God, her every thought is there for all the world to see. I make a mental note to warn her someday about never playing poker if money’s involved.

It’s all there, everything I was afraid of. Shame, certainly. Nerves most of all. And the one that nearly guts me, fear.

“We need to talk about this,” I say, though I don’t have a goddamn clue what I’m going to say. But I have to make it better. I can’t have her walking around afraid. What is she afraid of, exactly? Of me? God, I couldn’t live with myself.

Joelle jerks her hand away and my world goes a little dark.

“I don’t think we do,” she says coldly. “If you’re going to fire me, I’d appreciate it if you’d just get it over with. No need to drag it out.”

My jaw hits the floor.

“That’s what you’re worried about?”

She glares at me, waiting for the final blow.

“You’re not getting fired. If anything, I owe you an apology.”

Now it’s her turn to be shocked. I’m sorely tempted to trace the O of her open mouth with my fingertips, but now is not the time and this is definitely not the place.

Which reminds me that me and Joelle… we don’t have a time and place, not as long as she works for me. My stomach knots up at the thought.
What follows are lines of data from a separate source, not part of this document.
-- ==== Sys2Proof/Certificates/Slice0/Obligations.lean ====
section
/-! DEFINITION. The statements about the model. Each docstring names the spec's sentence it formalises, and
says where it rests on a choice of the spec's or the model's. -/

open Sys2Proof Sys2Proof.Machine

/-! ### Reset, acceptance of a command, decoding -/

/-- 10_state.md §9: the power-on values. The spec gives the address; the others are its decision D27 (log entry 1).
The last clause is 00_scope.md §4 (R8, R9): the three parameters at reset have their defaults, which is the
model's choice of where they stand (log entry 2). -/
def Obligations.ResetHoldsPowerOnValues : Prop :=
  State.reset.cfg = { address := 0x00, accelRange := .g2, gyroRange := .dps250, divider := 0x00 } ∧
    (∀ k, State.reset.raw.get k = 0x0000) ∧ (∀ k, State.reset.cal.get k = 0x00000000) ∧
    State.reset.err = { kind := .noError, msg := Config.errMsg .noError } ∧ State.reset.seq = .idle ∧
    State.reset.params = { scanMode := .bounded, rawSignedness := .signed, tempFormula := .datasheet }

/-- The invariant of the block's steps holds at power-on (Safety.lean `BlockInv`). -/
def Obligations.ResetMeetsBlockInvariant : Prop := State.reset.BlockInv

/-- 95_test_vectors.md §2.1: words written out from the field table of 30_encoding.md §1, one of each command
and some that are refused. The encoding is the spec's decisions D4 to D6; that a refusal names a reason, the opcode
or the first wrong operand byte, is the model's choice (log entry 16). -/
def Obligations.SampleWordsDecode : Prop :=
  decode 0x00000301 = .ok (.setacc .g16) ∧ decode 0x00000202 = .ok (.setgyr .dps1000) ∧
    decode 0x0000FF03 = .ok (.setdiv 255) ∧ decode 0x00000004 = .ok .wake ∧ decode 0x00000005 = .ok .enint ∧
    decode 0x00706006 = .ok (.find 0x60 0x70) ∧ decode 0xFF000307 = .ok (.init .g16 .dps250 255) ∧
    decode 0x00000008 = .ok .read ∧ decode 0x00000401 = .error (.reservedBits 0x01 .a) ∧
    decode 0x00010005 = .error (.reservedBits 0x05 .b) ∧ decode 0x01706006 = .error (.reservedBits 0x06 .c) ∧
    decode 0x00000000 = .error (.reservedOpcode 0x00) ∧ decode 0xFFFFFFFF = .error (.reservedOpcode 0xFF)

/-- 10_state.md §7 (R34): an Idle block accepts the word presented on the command port and starts the command it
decodes to. That the words stand in a queue of State is the model's choice (log entry 14), and so is that one
step runs the whole command, where R34 only starts it (log entry 5). Nothing else is added around the command's
meaning. -/
def Obligations.StepRunsDecodedCommand : Prop :=
  ∀ (s : State) (w : CommandWord) (rest : List CommandWord) (i : Instr),
    s.seq = .idle → s.commands = w :: rest → decode w = .ok i → step s = exec i { s with commands := rest }

/-- 30_encoding.md §3 (R104): a word that decodes to Refused is refused by name, with no next state. That the
refusal mark is the outcome `refused` is the model's form of R104 (log entry 6). -/
def Obligations.StepRefusesUndecodableWord : Prop :=
  ∀ (s : State) (w : CommandWord) (rest : List CommandWord) (why : DecodeError),
    s.seq = .idle → s.commands = w :: rest → decode w = .error why → step s = .refused (.wordRefused why)

/-- 10_state.md §1 (R20): the block never acts without a command. That a step with no command answers the
same state is the model's form of waiting (log entry 7). -/
def Obligations.IdleBlockWaits : Prop :=
  ∀ s : State, s.seq = .idle → s.commands = [] → step s = .next s

/-- 10_state.md §7 (R34) and 70_reset_and_hazards.md §3: there is no move that presents a command to a block
that is running one. That it is a refusal is the model's form (log entry 8). -/
def Obligations.BusyBlockTakesNoCommand : Prop :=
  ∀ (s : State) (i j : Instr) (p : Position) (l : Locals), s.seq = .run j p l → exec i s = .refused .commandWhileBusy

/-- Every command survives encoding and decoding, with every operand. -/
def Obligations.DecodeOfEncodeIsIdentity : Prop := ∀ i : Instr, decode (encode i) = .ok i

/-- A word that decodes to a command is that command's only word: no bit of it is ignored. -/
def Obligations.EncodeOfDecodeIsIdentity : Prop :=
  ∀ (w : CommandWord) (i : Instr), decode w = .ok i → encode i = w

/-- 30_encoding.md §3 (R103), its last sentence: each command is selected by exactly its row's match and mask. -/
def Obligations.DecodeFollowsOpcodeTable : Prop :=
  ∀ (w : CommandWord) (i : Instr),
    (decode w = .ok i → w &&& i.matchMask.2 = i.matchMask.1) ∧
      (w &&& i.matchMask.2 = i.matchMask.1 → ∃ j, decode w = .ok j ∧ j.matchMask = i.matchMask)

/-- 30_encoding.md §1 (R91, R93, R98) against §3 (R103): the decoder accepts exactly the words whose operand
bytes fit the operand table, and refuses every other one. -/
def Obligations.DecodeAcceptsExactlyWellFormedWords : Prop :=
  ∀ w : CommandWord,
    (wordWellFormed w = true → ∃ i, decode w = .ok i) ∧ (wordWellFormed w = false → ∃ why, decode w = .error why)

/-- 30_encoding.md §4 (R106): the word of each syntax form. -/
def Obligations.EncodeMatchesAssemblerForms : Prop :=
  (∀ acc, encode (.setacc acc) = 0x00000001 + (acc.code.zeroExtend 32 <<< 8)) ∧
    (∀ gyr, encode (.setgyr gyr) = 0x00000002 + (gyr.code.zeroExtend 32 <<< 8)) ∧
    (∀ d, encode (.setdiv d) = 0x00000003 + (d.zeroExtend 32 <<< 8)) ∧
    encode .wake = 0x00000004 ∧ encode .enint = 0x00000005 ∧
    (∀ a b, encode (.find a b) = 0x06 + (a.zeroExtend 32 <<< 8) + (b.zeroExtend 32 <<< 16)) ∧
    (∀ acc gyr d, encode (.init acc gyr d) =
      0x07 + (acc.code.zeroExtend 32 <<< 8) + (gyr.code.zeroExtend 32 <<< 16) + (d.zeroExtend 32 <<< 24)) ∧
    encode .read = 0x00000008

/-- 95_test_vectors.md §3: lines of the example programs and their words. -/
def Obligations.SampleLinesAssemble : Prop :=
  assemble "init 2g, 250dps, 0" = some 0x00000007 ∧ assemble "read" = some 0x00000008 ∧
    assemble "find 0x60, 0x70" = some 0x00706006 ∧ assemble "setacc 8g" = some 0x00000201 ∧
    assemble "setgyr 2000dps" = some 0x00000302 ∧ assemble "SETDIV 7" = some 0x00000703 ∧
    assemble "init 3, 3, 0x07" = some 0x07030307 ∧ assemble "setacc 5g" = none ∧ assemble "setdiv 256" = none

/-! ### Register values -/

/-- 30_encoding.md R99 and R100: the range byte of each code, for both sensors, and the divider byte. -/
def Obligations.RegisterValueEncodings : Prop :=
  (encRange AccelRange.g2.code = 0x00 ∧ encRange AccelRange.g4.code = 0x08 ∧ encRange AccelRange.g8.code = 0x10 ∧
      encRange AccelRange.g16.code = 0x18) ∧
    (encRange GyroRange.dps250.code = 0x00 ∧ encRange GyroRange.dps500.code = 0x08 ∧
      encRange GyroRange.dps1000.code = 0x10 ∧ encRange GyroRange.dps2000.code = 0x18) ∧
    (∀ c : BitVec 2, (encRange c).toNat = c.toNat * 8) ∧ ∀ d : Byte, encDiv d = d

/-- 41_discovery_init.md R161 and R162: the addresses of a scan list, ascending, never 0. -/
def Obligations.ScanListAddresses : Prop :=
  (∀ first last a : Byte, a ∈ scanList .bounded first last ↔
      max first.toNat 1 ≤ a.toNat ∧ a.toNat < last.toNat) ∧
    (∀ first last a : Byte, a ∈ scanList .fullScan first last ↔ 1 ≤ a.toNat ∧ a.toNat ≤ 254) ∧
    ∀ (mode : ScanMode) (first last : Byte),
      (scanList mode first last).Pairwise (fun a b => a.toNat < b.toNat) ∧ (0 : Byte) ∉ scanList mode first last

/-! ### The commands -/

/-- 40_config_encoder.md R122: SETACC, whole. The write goes out as one BusWrite of register and value, the
spec's packing of a MemWrite (R68, its decision D9). -/
def Obligations.SetaccFollowsItsRule : Prop :=
  (∀ acc, encode (.setacc acc) = 0x00000001 + (acc.code.zeroExtend 32 <<< 8)) ∧
  ∀ (s : State) (acc : AccelRange), s.seq = .idle →
    (s.cfg.address = 0 → exec (.setacc acc) s = .next (s.withResult .notConfigured)) ∧
    (s.cfg.address ≠ 0 → s.statusAt 0 = .ok →
      exec (.setacc acc) s = .next (State.withResult .noError
        { s.afterRequests [writeOf s.cfg.address 0x1C (acc.code.zeroExtend 8 <<< 3)] with
          cfg := { s.cfg with accelRange := acc } })) ∧
    ∀ k, s.cfg.address ≠ 0 → failKind (s.statusAt 0) = some k →
      exec (.setacc acc) s = .next (State.withResult k
        (s.afterRequests [writeOf s.cfg.address 0x1C (acc.code.zeroExtend 8 <<< 3)]))

/-- 40_config_encoder.md R124: SETGYR, whole (packing as in R68, decision D9). -/
def Obligations.SetgyrFollowsItsRule : Prop :=
  (∀ gyr, encode (.setgyr gyr) = 0x00000002 + (gyr.code.zeroExtend 32 <<< 8)) ∧
  ∀ (s : State) (gyr : GyroRange), s.seq = .idle →
    (s.cfg.address = 0 → exec (.setgyr gyr) s = .next (s.withResult .notConfigured)) ∧
    (s.cfg.address ≠ 0 → s.statusAt 0 = .ok →
      exec (.setgyr gyr) s = .next (State.withResult .noError
        { s.afterRequests [writeOf s.cfg.address 0x1B (gyr.code.zeroExtend 8 <<< 3)] with
          cfg := { s.cfg with gyroRange := gyr } })) ∧
    ∀ k, s.cfg.address ≠ 0 → failKind (s.statusAt 0) = some k →
      exec (.setgyr gyr) s = .next (State.withResult k
        (s.afterRequests [writeOf s.cfg.address 0x1B (gyr.code.zeroExtend 8 <<< 3)]))

/-- 40_config_encoder.md §4 (R126): SETDIV. That it stores the divider is the spec's decision D13. -/
def Obligations.SetdivFollowsItsRule : Prop :=
  ∀ (s : State) (d : Byte), s.seq = .idle →
    (s.cfg.address = 0 → exec (.setdiv d) s = .next (s.withResult .notConfigured)) ∧
    (s.cfg.address ≠ 0 → s.statusAt 0 = .ok →
      exec (.setdiv d) s = .next (State.withResult .noError
        { s.afterRequests [writeOf s.cfg.address 0x19 d] with cfg := { s.cfg with divider := d } })) ∧
    ∀ k, s.cfg.address ≠ 0 → failKind (s.statusAt 0) = some k →
      exec (.setdiv d) s = .next (State.withResult k (s.afterRequests [writeOf s.cfg.address 0x19 d]))

/-- 40_config_encoder.md R129: WAKE, whole (packing as in R68, decision D9). -/
def Obligations.WakeFollowsItsRule : Prop :=
  encode .wake = 0x00000004 ∧
  ∀ s : State, s.seq = .idle →
    (s.cfg.address = 0 → exec .wake s = .next (s.withResult .notConfigured)) ∧
    (s.cfg.address ≠ 0 → s.statusAt 0 = .ok →
      exec .wake s = .next (State.withResult .noError (s.afterRequests [writeOf s.cfg.address 0x6B 0x00]))) ∧
    ∀ k, s.cfg.address ≠ 0 → failKind (s.statusAt 0) = some k →
      exec .wake s = .next (State.withResult k (s.afterRequests [writeOf s.cfg.address 0x6B 0x00]))

/-- 40_config_encoder.md §6 (R131; its order and its final write are the spec's decision D18): ENINT. All four
answers `Ok`, or the `j`-th of them, counted from 0, the first that is not. -/
def Obligations.EnintFollowsItsRule : Prop :=
  ∀ s : State, s.seq = .idle →
    let requests := enintRequests s.cfg.address ((s.bytesAt 2 1).getD 0 0)
    (s.cfg.address = 0 → exec .enint s = .next (s.withResult .notConfigured)) ∧
    (s.cfg.address ≠ 0 → (∀ j, j < 4 → s.statusAt j = .ok) →
      exec .enint s = .next (State.withResult .noError (s.afterRequests requests))) ∧
    ∀ j k, s.cfg.address ≠ 0 → j < 4 → (∀ m, m < j → s.statusAt m = .ok) → failKind (s.statusAt j) = some k →
      exec .enint s = .next (State.withResult k (s.afterRequests (requests.take (j + 1))))

/-- 20_memory.md R66: ENINT's write back sets bit 4 of the byte read from 0x37 and keeps every other bit. -/
def Obligations.EnintChangesOnlyTheLatchBit : Prop :=
  ∀ s : State, s.seq = .idle → s.cfg.address ≠ 0 → (∀ j, j < 4 → s.statusAt j = .ok) →
    ∃ (t : State) (v w : Byte),
      exec .enint s = .next t ∧ s.bytesAt 2 1 = [v] ∧ t.requests.getLast? = some (writeOf s.cfg.address 0x37 w) ∧
        w.getLsbD 4 = true ∧ ∀ n, n ≠ 4 → w.getLsbD n = v.getLsbD n

/-- 41_discovery_init.md §1 (R160 to R163; the status mapping and the order are the spec's decisions D10 and
D14): FIND. The first acknowledged address of the scan list is latched and the scan stops there; with none,
`cfg` stays as it was. -/
def Obligations.FindFollowsItsRule : Prop :=
  ∀ (s : State) (first last : Byte), s.seq = .idle →
    (∀ (before after : List Byte) (a : Byte),
      scanList s.params.scanMode first last = before ++ a :: after →
      (∀ j, j < before.length → s.statusAt j ≠ .ok) → s.statusAt before.length = .ok →
      exec (.find first last) s = .next (State.withResult .noError
        { s.afterRequests ((before ++ [a]).map probeOf) with cfg := { s.cfg with address := a } })) ∧
    ((∀ j, j < (scanList s.params.scanMode first last).length → s.statusAt j ≠ .ok) →
      exec (.find first last) s = .next (State.withResult .deviceNotFound
        (s.afterRequests ((scanList s.params.scanMode first last).map probeOf))))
“I should never have intruded on you and Alex the other night. What you do in your off time is entirely your business. I never meant to make you uncomfortable in any way. It was unprofessional of me and I’m sorry. Doubly so if you actually thought I’d fire you over it.” I force myself to look her in the eye while I say it.

Joelle seems not to know what to think of all this.
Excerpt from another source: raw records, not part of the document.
-- ==== Sys2Proof/Tests/Slice0.lean ====
section
/-! SUPPORT. Tests of one step each, with expected values from spec/95_test_vectors.md (its section stands in the
comment of each group), the well-formedness smoke tests, and a witness for the hypotheses of every statement
of Certificates/Slice0/Obligations.lean. -/

namespace Sys2Proof.Tests.Slice0

open Sys2Proof Sys2Proof.Machine

/-! ### Helpers -/

/-- An answer with a status and no bytes of its own. -/
def status (st : Status) : Draw := { status := st, bytes := [] }

/-- An `Ok` read answer. -/
def bytes (b : List Byte) : Draw := { status := .ok, bytes := b }

/-- The start state of §2.2: `cfg = (0x68, 1, 1, 5)`, and the transport's answers to come. -/
def at68 (answers : List Draw) : State :=
  { State.reset with
    cfg := { address := 0x68, accelRange := .g4, gyroRange := .dps500, divider := 5 }
    answers := answers }

/-- Power-on with answers listed. -/
def fresh (answers : List Draw) : State := { State.reset with answers := answers }

/-- A state that is running a command. -/
def running (i : Instr) (j k : Nat) (l : Locals) (answers : List Draw) : State :=
  { at68 answers with seq := .run i { initStep := j, step := k } l }

/-- What a next state shows; none for a fault or a refusal. -/
def after {α : Type} (f : State → α) (o : Host.Outcome State Fault Refusal) : Option α :=
  match o with
  | .next t => some (f t)
  | .fault _ => none
  | .refused _ => none

/-- What the tests compare: `cfg`, the results and the requests. -/
structure View where
  cfg : DeviceConfig
  results : List ErrorKind
  requests : List Request
  deriving DecidableEq, Repr

/-- The view of a state. -/
def view (t : State) : View := { cfg := t.cfg, results := t.results, requests := t.requests }

/-! ### Well-formedness smoke tests (30_encoding.md R91 to R98): each check refuses an ill-formed word -/

theorem test_wf_reserved_opcode_zero : wordWellFormed 0x00000000 = false := by decide
theorem test_wf_reserved_opcode_nine : wordWellFormed 0x00000009 = false := by decide
theorem test_wf_range_in_a : wordWellFormed 0x00000401 = false := by decide
theorem test_wf_range_in_a_high_bits : wordWellFormed 0x0000FC02 = false := by decide
theorem test_wf_range_in_b : wordWellFormed 0x07040307 = false := by decide
theorem test_wf_zero_in_a : wordWellFormed 0x00000104 = false := by decide
theorem test_wf_zero_in_b : wordWellFormed 0x00010003 = false := by decide
theorem test_wf_zero_in_c : wordWellFormed 0x01706006 = false := by decide
theorem test_wf_raw_command : (RawCommand.mk 0x08 0x00 0x00 0x80).wellFormed = false := by decide
theorem test_wf_accepts_byte : wordWellFormed 0x0000FF03 = true := by decide

/-! ### Decoding (§2.1, with words written out from the field table of 30_encoding.md) -/

theorem test_decode_setacc : decode 0x00000301 = .ok (.setacc .g16) := by decide
theorem test_decode_setacc_code0 : decode 0x00000001 = .ok (.setacc .g2) := by decide
theorem test_decode_setgyr : decode 0x00000202 = .ok (.setgyr .dps1000) := by decide
theorem test_decode_setdiv : decode 0x0000FF03 = .ok (.setdiv 0xFF) := by decide
theorem test_decode_wake : decode 0x00000004 = .ok .wake := by decide
theorem test_decode_enint : decode 0x00000005 = .ok .enint := by decide
theorem test_decode_find : decode 0x00706006 = .ok (.find 0x60 0x70) := by decide
theorem test_decode_init : decode 0x07030207 = .ok (.init .g8 .dps2000 7) := by decide
theorem test_decode_read : decode 0x00000008 = .ok .read := by decide
theorem test_decode_refuses_wake_c : decode 0x80000004 = .error (.reservedBits 0x04 .c) := by decide
theorem test_decode_refuses_init_b : decode 0x07040307 = .error (.reservedBits 0x07 .b) := by decide
theorem test_decode_refuses_nine : decode 0x00000009 = .error (.reservedOpcode 0x09) := by decide
theorem test_decode_table_word : decodeTableWord 32 0x00FF0006 = some (.find 0x00 0xFF) := by decide
theorem test_assemble_init : assemble "init 16g, 2000dps, 7" = some 0x07030307 := by decide
theorem test_assemble_upper_hex : assemble "FIND 0x60, 0x70" = some 0x00706006 := by decide

/-! ### The commands, one step each -/

/-- §2.2, row `setacc 16g`. -/
theorem test_setacc_ok :
    after view (exec (.setacc .g16) (at68 [status .ok])) =
      some (View.mk ⟨0x68, .g16, .dps500, 5⟩ [.noError] [writeOf 0x68 0x1C 0x18]) := by decide

/-- §2.2: the same answered Error. -/
theorem test_setacc_error :
    after view (exec (.setacc .g16) (at68 [status .error])) =
      some (View.mk ⟨0x68, .g4, .dps500, 5⟩ [.transportError] [writeOf 0x68 0x1C 0x18]) := by decide

/-- §2.2, row `setgyr 1000dps`. -/
theorem test_setgyr_ok :
    after view (exec (.setgyr .dps1000) (at68 [status .ok])) =
      some (View.mk ⟨0x68, .g4, .dps1000, 5⟩ [.noError] [writeOf 0x68 0x1B 0x10]) := by decide

/-- §1, E9: from power-on there is no transaction. -/
theorem test_setgyr_not_configured :
    after view (exec (.setgyr .dps250) State.reset) = some (View.mk ⟨0, .g2, .dps250, 0⟩ [.notConfigured] []) := by decide

/-- §2.2, row `setdiv 255`. -/
theorem test_setdiv_ok :
    after view (exec (.setdiv 255) (at68 [status .ok])) =
      some (View.mk ⟨0x68, .g4, .dps500, 255⟩ [.noError] [writeOf 0x68 0x19 0xFF]) := by decide

/-- §2.2: the same answered Busy. -/
theorem test_setdiv_busy :
    after view (exec (.setdiv 255) (at68 [status .busy])) =
      some (View.mk ⟨0x68, .g4, .dps500, 5⟩ [.busy] [writeOf 0x68 0x19 0xFF]) := by decide

/-- §2.3. -/
theorem test_wake_ok :
    after view (exec .wake (at68 [status .ok])) =
      some (View.mk ⟨0x68, .g4, .dps500, 5⟩ [.noError] [writeOf 0x68 0x6B 0x00]) := by decide

/-- §2.3: answered Timeout. -/
theorem test_wake_timeout :
    after view (exec .wake (at68 [status .timeout])) =
      some (View.mk ⟨0x68, .g4, .dps500, 5⟩ [.timeout] [writeOf 0x68 0x6B 0x00]) := by decide

/-- §2.4, the row where 0x37 holds 0x82. -/
theorem test_enint_ok :
    after view (exec .enint (at68 [status .ok, status .ok, bytes [0x82], status .ok])) =
      some (View.mk ⟨0x68, .g4, .dps500, 5⟩ [.noError]
        [writeOf 0x68 0x38 0x01, selectOf 0x68 0x37, readOf 0x68 1,
          writeOf 0x68 0x37 0x92]) := by decide

/-- §2.4: transaction 3 answers Timeout. -/
theorem test_enint_read_timeout :
    after view (exec .enint (at68 [status .ok, status .ok, status .timeout])) =
      some (View.mk ⟨0x68, .g4, .dps500, 5⟩ [.timeout]
        [writeOf 0x68 0x38 0x01, selectOf 0x68 0x37, readOf 0x68 1]) := by decide

/-- §2.5, the row where the probe at 0x68 answers Timeout; no probe acknowledges. -/
theorem test_find_none :
    after view (exec (.find 0x66 0x69) (fresh [status .error, status .error, status .timeout])) =
      some (View.mk ⟨0, .g2, .dps250, 0⟩ [.deviceNotFound]
        [probeOf 0x66, probeOf 0x67, probeOf 0x68]) := by decide

/-- §2.5: `find 0x60, 0x70` with the device at 0x68 issues 9 probes. -/
theorem test_find_latches :
    after (fun t => (t.cfg.address, t.results, t.requests.length))
        (exec (.find 0x60 0x70) (fresh (List.replicate 8 (status .error) ++ [status .ok]))) =
      some (0x68, [.noError], 9) := by decide

/-- §2.6: no failure, 112 transactions. -/
theorem test_init_ok :
    after (fun t => t.cfg) (exec (.init .g16 .dps2000 7)
        (fresh (List.replicate 103 (status .error) ++ List.replicate 9 (status .ok)))) =
      some ⟨0x68, .g16, .dps2000, 7⟩ := by decide +kernel

/-- §2.6: transaction 107, the gyroscope range's write, answers Timeout. -/
theorem test_init_stops_at_setgyr :
    after (fun t => (t.cfg.address, t.cfg.accelRange, t.cfg.gyroRange, t.results, t.requests.length))
        (exec (.init .g16 .dps2000 7) (fresh (List.replicate 103 (status .error) ++
          [status .ok, status .ok, status .ok, status .timeout]))) =
      some (0x68, .g16, .dps250, [.timeout], 107) := by decide +kernel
“Are you saying…” she starts. She swallows hard and tries again. “Are you saying you don’t—that you didn’t want—”

I reach for her hand, slowly, giving her plenty of time to pull away if she so chooses. Her fingers are delicate, but I have reason to know their strength. Against my better judgment, I lift her hand to my mouth, holding her fingers against my lips for a long moment, not kissing them, not moving. Just to hold her there a moment before I lower her hand and let go.
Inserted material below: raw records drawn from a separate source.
-- ==== Sys2Proof/Word.lean ====
section
/-! DEFINITION. The bit-vector types of HSSEQ's registers, ports and command word (00_scope.md R7,
10_state.md R20 to R35), at the default widths of R7. -/

namespace Sys2Proof

/-- A command word CMD[31:0] (30_encoding.md R71). -/
abbrev Word := BitVec 32

/-- The OP field, CMD[31:24] (30_encoding.md R71). -/
abbrev OpField := BitVec 8

/-- The COUNT field and the REM register: COUNT_W = 16 bits, two's complement (R7, R27, R71). -/
abbrev CountWord := BitVec 16

/-- The TICKS field and the TPS and WCNT registers: TICKS_W = 8 bits, unsigned (R7, R28, R29, R71). -/
abbrev TicksWord := BitVec 8

/-- The CURSOR register: CURSOR_W = 3 bits (R7, R22). -/
abbrev CursorWord := BitVec 3

/-- A phase pattern and the PHASE register: one bit for each of the wires A, B, C, D (R7, R23, R91). -/
abbrev Pattern := BitVec 4

/-- The STATUS port (R33). -/
abbrev StatusWord := BitVec 8

end Sys2Proof
end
“I have never wanted any woman the way I want you.”

Her eyes go wide.

“Then,” she says slowly. “Is it Alex? Do you not want—”

I don’t know how to answer that.

Why don’t I know how to answer that?

“Joelle, for as long as you work here, you are safe from me. Do you understand? Your job is not in jeopardy. My actions the other night are my responsibility and mine alone. You’re not at fault here.”

She’s meeting my eyes now, and it does crazy things to my pulse.

“I don’t think ‘fault’ has any part of this,” she says carefully. “But I appreciate your apology, even if I don’t agree you need to give it to me.”

“Will working with me make you uncomfortable? Because I can make arrangements around that.” Meaning I wouldn’t be in the building while she worked. It’ll gut me if she says yes, but I’ll do whatever it takes if it keeps her coming back here.

“Yes,” she says and I think I’m going to die. But then she smiles, a flirtatious half-smile that I’ve never seen from her before. “But not the kind of uncomfortable you mean.”

She’s… Jesus Christ, she’s flirting with me.

I’m so taken aback all I can do is sputter. Joelle has never once, not even for a minute, flirted with me.